Please copy each line of the listing that includes the string "response".
****************
/-! ### `State.dropNoise` -/

@[simp] theorem State.dropNoise_bufmax (s : State) : s.dropNoise.bufmax = s.bufmax := rfl
@[simp] theorem State.dropNoise_slots (s : State) : s.dropNoise.slots = s.slots := rfl
@[simp] theorem State.dropNoise_ie (s : State) : s.dropNoise.ie = s.ie := rfl
@[simp] theorem State.dropNoise_noise (s : State) : s.dropNoise.noise = true := rfl
@[simp] theorem State.dropNoise_mism (s : State) : s.dropNoise.mism = s.mism := rfl
@[simp] theorem State.dropNoise_ovf (s : State) : s.dropNoise.ovf = s.ovf := rfl
@[simp] theorem State.dropNoise_ovr (s : State) : s.dropNoise.ovr = s.ovr := rfl
@[simp] theorem State.dropNoise_err (s : State) : s.dropNoise.err = s.err := rfl
@[simp] theorem State.dropNoise_outv (s : State) : s.dropNoise.outv = s.outv := rfl
@[simp] theorem State.dropNoise_outLen (s : State) : s.dropNoise.outLen = s.outLen := rfl
@[simp] theorem State.dropNoise_outSchema (s : State) : s.dropNoise.outSchema = s.outSchema := rfl
@[simp] theorem State.dropNoise_outCkok (s : State) : s.dropNoise.outCkok = s.outCkok := rfl
@[simp] theorem State.dropNoise_obuf (s : State) : s.dropNoise.obuf = s.obuf := rfl
@[simp] theorem State.dropNoise_fsm (s : State) : s.dropNoise.fsm = .idle := rfl
@[simp] theorem State.dropNoise_pos (s : State) : s.dropNoise.pos = 0 := rfl
@[simp] theorem State.dropNoise_slot (s : State) : s.dropNoise.slot = 0 := rfl
@[simp] theorem State.dropNoise_rq (s : State) : s.dropNoise.rq = s.rq := rfl
@[simp] theorem State.dropNoise_candr (s : State) : s.dropNoise.candr = 0 := rfl
@[simp] theorem State.dropNoise_candn (s : State) : s.dropNoise.candn = 0 := rfl
@[simp] theorem State.dropNoise_rbuf (s : State) : s.dropNoise.rbuf = s.rbuf := rfl
@[simp] theorem State.dropNoise_ckKind (s : State) : s.dropNoise.ckKind = s.ckKind := rfl
@[simp] theorem State.dropNoise_ckCnt (s : State) : s.dropNoise.ckCnt = s.ckCnt := rfl
@[simp] theorem State.dropNoise_ckAcc (s : State) : s.dropNoise.ckAcc = s.ckAcc := rfl
@[simp] theorem State.dropNoise_ckP1 (s : State) : s.dropNoise.ckP1 = s.ckP1 := rfl
@[simp] theorem State.dropNoise_ckP2 (s : State) : s.dropNoise.ckP2 = s.ckP2 := rfl
@[simp] theorem State.dropNoise_ckB1 (s : State) : s.dropNoise.ckB1 = s.ckB1 := rfl
@[simp] theorem State.dropNoise_ckB2 (s : State) : s.dropNoise.ckB2 = s.ckB2 := rfl
@[simp] theorem State.dropNoise_response (s : State) : s.dropNoise.response = s.response := rfl
@[simp] theorem State.dropNoise_port (s : State) : s.dropNoise.port = s.port := rfl

/-! ### `State.dropMismatch` -/

@[simp] theorem State.dropMismatch_bufmax (s : State) : s.dropMismatch.bufmax = s.bufmax := rfl
@[simp] theorem State.dropMismatch_slots (s : State) : s.dropMismatch.slots = s.slots := rfl
@[simp] theorem State.dropMismatch_ie (s : State) : s.dropMismatch.ie = s.ie := rfl
@[simp] theorem State.dropMismatch_noise (s : State) : s.dropMismatch.noise = s.noise := rfl
@[simp] theorem State.dropMismatch_mism (s : State) : s.dropMismatch.mism = true := rfl
@[simp] theorem State.dropMismatch_ovf (s : State) : s.dropMismatch.ovf = s.ovf := rfl
@[simp] theorem State.dropMismatch_ovr (s : State) : s.dropMismatch.ovr = s.ovr := rfl
@[simp] theorem State.dropMismatch_err (s : State) : s.dropMismatch.err = s.err := rfl
@[simp] theorem State.dropMismatch_outv (s : State) : s.dropMismatch.outv = s.outv := rfl
@[simp] theorem State.dropMismatch_outLen (s : State) : s.dropMismatch.outLen = s.outLen := rfl
@[simp] theorem State.dropMismatch_outSchema (s : State) : s.dropMismatch.outSchema = s.outSchema := rfl
@[simp] theorem State.dropMismatch_outCkok (s : State) : s.dropMismatch.outCkok = s.outCkok := rfl
@[simp] theorem State.dropMismatch_obuf (s : State) : s.dropMismatch.obuf = s.obuf := rfl
@[simp] theorem State.dropMismatch_fsm (s : State) : s.dropMismatch.fsm = .idle := rfl
@[simp] theorem State.dropMismatch_pos (s : State) : s.dropMismatch.pos = 0 := rfl
@[simp] theorem State.dropMismatch_slot (s : State) : s.dropMismatch.slot = 0 := rfl
@[simp] theorem State.dropMismatch_rq (s : State) : s.dropMismatch.rq = s.rq := rfl
@[simp] theorem State.dropMismatch_candr (s : State) : s.dropMismatch.candr = 0 := rfl
@[simp] theorem State.dropMismatch_candn (s : State) : s.dropMismatch.candn = 0 := rfl
@[simp] theorem State.dropMismatch_rbuf (s : State) : s.dropMismatch.rbuf = s.rbuf := rfl
@[simp] theorem State.dropMismatch_ckKind (s : State) : s.dropMismatch.ckKind = s.ckKind := rfl
@[simp] theorem State.dropMismatch_ckCnt (s : State) : s.dropMismatch.ckCnt = s.ckCnt := rfl
@[simp] theorem State.dropMismatch_ckAcc (s : State) : s.dropMismatch.ckAcc = s.ckAcc := rfl
@[simp] theorem State.dropMismatch_ckP1 (s : State) : s.dropMismatch.ckP1 = s.ckP1 := rfl
@[simp] theorem State.dropMismatch_ckP2 (s : State) : s.dropMismatch.ckP2 = s.ckP2 := rfl
@[simp] theorem State.dropMismatch_ckB1 (s : State) : s.dropMismatch.ckB1 = s.ckB1 := rfl
@[simp] theorem State.dropMismatch_ckB2 (s : State) : s.dropMismatch.ckB2 = s.ckB2 := rfl
@[simp] theorem State.dropMismatch_response (s : State) : s.dropMismatch.response = s.response := rfl
@[simp] theorem State.dropMismatch_port (s : State) : s.dropMismatch.port = s.port := rfl

/-! ### `State.dropOverflow` -/

@[simp] theorem State.dropOverflow_bufmax (s : State) : s.dropOverflow.bufmax = s.bufmax := rfl
@[simp] theorem State.dropOverflow_slots (s : State) : s.dropOverflow.slots = s.slots := rfl
@[simp] theorem State.dropOverflow_ie (s : State) : s.dropOverflow.ie = s.ie := rfl
@[simp] theorem State.dropOverflow_noise (s : State) : s.dropOverflow.noise = s.noise := rfl
@[simp] theorem State.dropOverflow_mism (s : State) : s.dropOverflow.mism = s.mism := rfl
@[simp] theorem State.dropOverflow_ovf (s : State) : s.dropOverflow.ovf = true := rfl
@[simp] theorem State.dropOverflow_ovr (s : State) : s.dropOverflow.ovr = s.ovr := rfl
@[simp] theorem State.dropOverflow_err (s : State) : s.dropOverflow.err = s.err := rfl
@[simp] theorem State.dropOverflow_outv (s : State) : s.dropOverflow.outv = s.outv := rfl
@[simp] theorem State.dropOverflow_outLen (s : State) : s.dropOverflow.outLen = s.outLen := rfl
@[simp] theorem State.dropOverflow_outSchema (s : State) : s.dropOverflow.outSchema = s.outSchema := rfl
@[simp] theorem State.dropOverflow_outCkok (s : State) : s.dropOverflow.outCkok = s.outCkok := rfl
@[simp] theorem State.dropOverflow_obuf (s : State) : s.dropOverflow.obuf = s.obuf := rfl
@[simp] theorem State.dropOverflow_fsm (s : State) : s.dropOverflow.fsm = .idle := rfl
@[simp] theorem State.dropOverflow_pos (s : State) : s.dropOverflow.pos = 0 := rfl
@[simp] theorem State.dropOverflow_slot (s : State) : s.dropOverflow.slot = 0 := rfl
@[simp] theorem State.dropOverflow_rq (s : State) : s.dropOverflow.rq = s.rq := rfl
@[simp] theorem State.dropOverflow_candr (s : State) : s.dropOverflow.candr = 0 := rfl
@[simp] theorem State.dropOverflow_candn (s : State) : s.dropOverflow.candn = 0 := rfl
@[simp] theorem State.dropOverflow_rbuf (s : State) : s.dropOverflow.rbuf = s.rbuf := rfl
@[simp] theorem State.dropOverflow_ckKind (s : State) : s.dropOverflow.ckKind = s.ckKind := rfl
@[simp] theorem State.dropOverflow_ckCnt (s : State) : s.dropOverflow.ckCnt = s.ckCnt := rfl
@[simp] theorem State.dropOverflow_ckAcc (s : State) : s.dropOverflow.ckAcc = s.ckAcc := rfl
@[simp] theorem State.dropOverflow_ckP1 (s : State) : s.dropOverflow.ckP1 = s.ckP1 := rfl
@[simp] theorem State.dropOverflow_ckP2 (s : State) : s.dropOverflow.ckP2 = s.ckP2 := rfl
@[simp] theorem State.dropOverflow_ckB1 (s : State) : s.dropOverflow.ckB1 = s.ckB1 := rfl
@[simp] theorem State.dropOverflow_ckB2 (s : State) : s.dropOverflow.ckB2 = s.ckB2 := rfl
@[simp] theorem State.dropOverflow_response (s : State) : s.dropOverflow.response = s.response := rfl
@[simp] theorem State.dropOverflow_port (s : State) : s.dropOverflow.port = s.port := rfl

/-! ### `State.toAccum` -/

@[simp] theorem State.toAccum_bufmax (s : State) (j : Nat) : (s.toAccum j).bufmax = s.bufmax := rfl
@[simp] theorem State.toAccum_slots (s : State) (j : Nat) : (s.toAccum j).slots = s.slots := rfl
@[simp] theorem State.toAccum_ie (s : State) (j : Nat) : (s.toAccum j).ie = s.ie := rfl
@[simp] theorem State.toAccum_noise (s : State) (j : Nat) : (s.toAccum j).noise = s.noise := rfl
@[simp] theorem State.toAccum_mism (s : State) (j : Nat) : (s.toAccum j).mism = s.mism := rfl
@[simp] theorem State.toAccum_ovf (s : State) (j : Nat) : (s.toAccum j).ovf = s.ovf := rfl
@[simp] theorem State.toAccum_ovr (s : State) (j : Nat) : (s.toAccum j).ovr = s.ovr := rfl
@[simp] theorem State.toAccum_err (s : State) (j : Nat) : (s.toAccum j).err = s.err := rfl
@[simp] theorem State.toAccum_outv (s : State) (j : Nat) : (s.toAccum j).outv = s.outv := rfl
@[simp] theorem State.toAccum_outLen (s : State) (j : Nat) : (s.toAccum j).outLen = s.outLen := rfl
@[simp] theorem State.toAccum_outSchema (s : State) (j : Nat) : (s.toAccum j).outSchema = s.outSchema := rfl
@[simp] theorem State.toAccum_outCkok (s : State) (j : Nat) : (s.toAccum j).outCkok = s.outCkok := rfl
@[simp] theorem State.toAccum_obuf (s : State) (j : Nat) : (s.toAccum j).obuf = s.obuf := rfl
@[simp] theorem State.toAccum_fsm (s : State) (j : Nat) : (s.toAccum j).fsm = .accum := rfl
@[simp] theorem State.toAccum_pos (s : State) (j : Nat) : (s.toAccum j).pos = s.pos := rfl
@[simp] theorem State.toAccum_slot (s : State) (j : Nat) : (s.toAccum j).slot = BitVec.ofNat 3 j := rfl
@[simp] theorem State.toAccum_rq (s : State) (j : Nat) : (s.toAccum j).rq = s.rq := rfl
@[simp] theorem State.toAccum_candr (s : State) (j : Nat) : (s.toAccum j).candr = 0 := rfl
@[simp] theorem State.toAccum_candn (s : State) (j : Nat) : (s.toAccum j).candn = 0 := rfl
@[simp] theorem State.toAccum_rbuf (s : State) (j : Nat) : (s.toAccum j).rbuf = s.rbuf := rfl
@[simp] theorem State.toAccum_ckKind (s : State) (j : Nat) : (s.toAccum j).ckKind = s.ckKind := rfl
@[simp] theorem State.toAccum_ckCnt (s : State) (j : Nat) : (s.toAccum j).ckCnt = s.ckCnt := rfl
@[simp] theorem State.toAccum_ckAcc (s : State) (j : Nat) : (s.toAccum j).ckAcc = s.ckAcc := rfl
@[simp] theorem State.toAccum_ckP1 (s : State) (j : Nat) : (s.toAccum j).ckP1 = s.ckP1 := rfl
@[simp] theorem State.toAccum_ckP2 (s : State) (j : Nat) : (s.toAccum j).ckP2 = s.ckP2 := rfl
@[simp] theorem State.toAccum_ckB1 (s : State) (j : Nat) : (s.toAccum j).ckB1 = s.ckB1 := rfl
@[simp] theorem State.toAccum_ckB2 (s : State) (j : Nat) : (s.toAccum j).ckB2 = s.ckB2 := rfl
@[simp] theorem State.toAccum_response (s : State) (j : Nat) : (s.toAccum j).response = s.response := rfl
@[simp] theorem State.toAccum_port (s : State) (j : Nat) : (s.toAccum j).port = s.port := rfl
****************
__WRITTEN REPLY__:
@[simp] theorem State.dropNoise_response (s : State) : s.dropNoise.response = s.response := rfl
@[simp] theorem State.dropMismatch_response (s : State) : s.dropMismatch.response = s.response := rfl
@[simp] theorem State.dropOverflow_response (s : State) : s.dropOverflow.response = s.response := rfl
@[simp] theorem State.toAccum_response (s : State) (j : Nat) : (s.toAccum j).response = s.response := rfl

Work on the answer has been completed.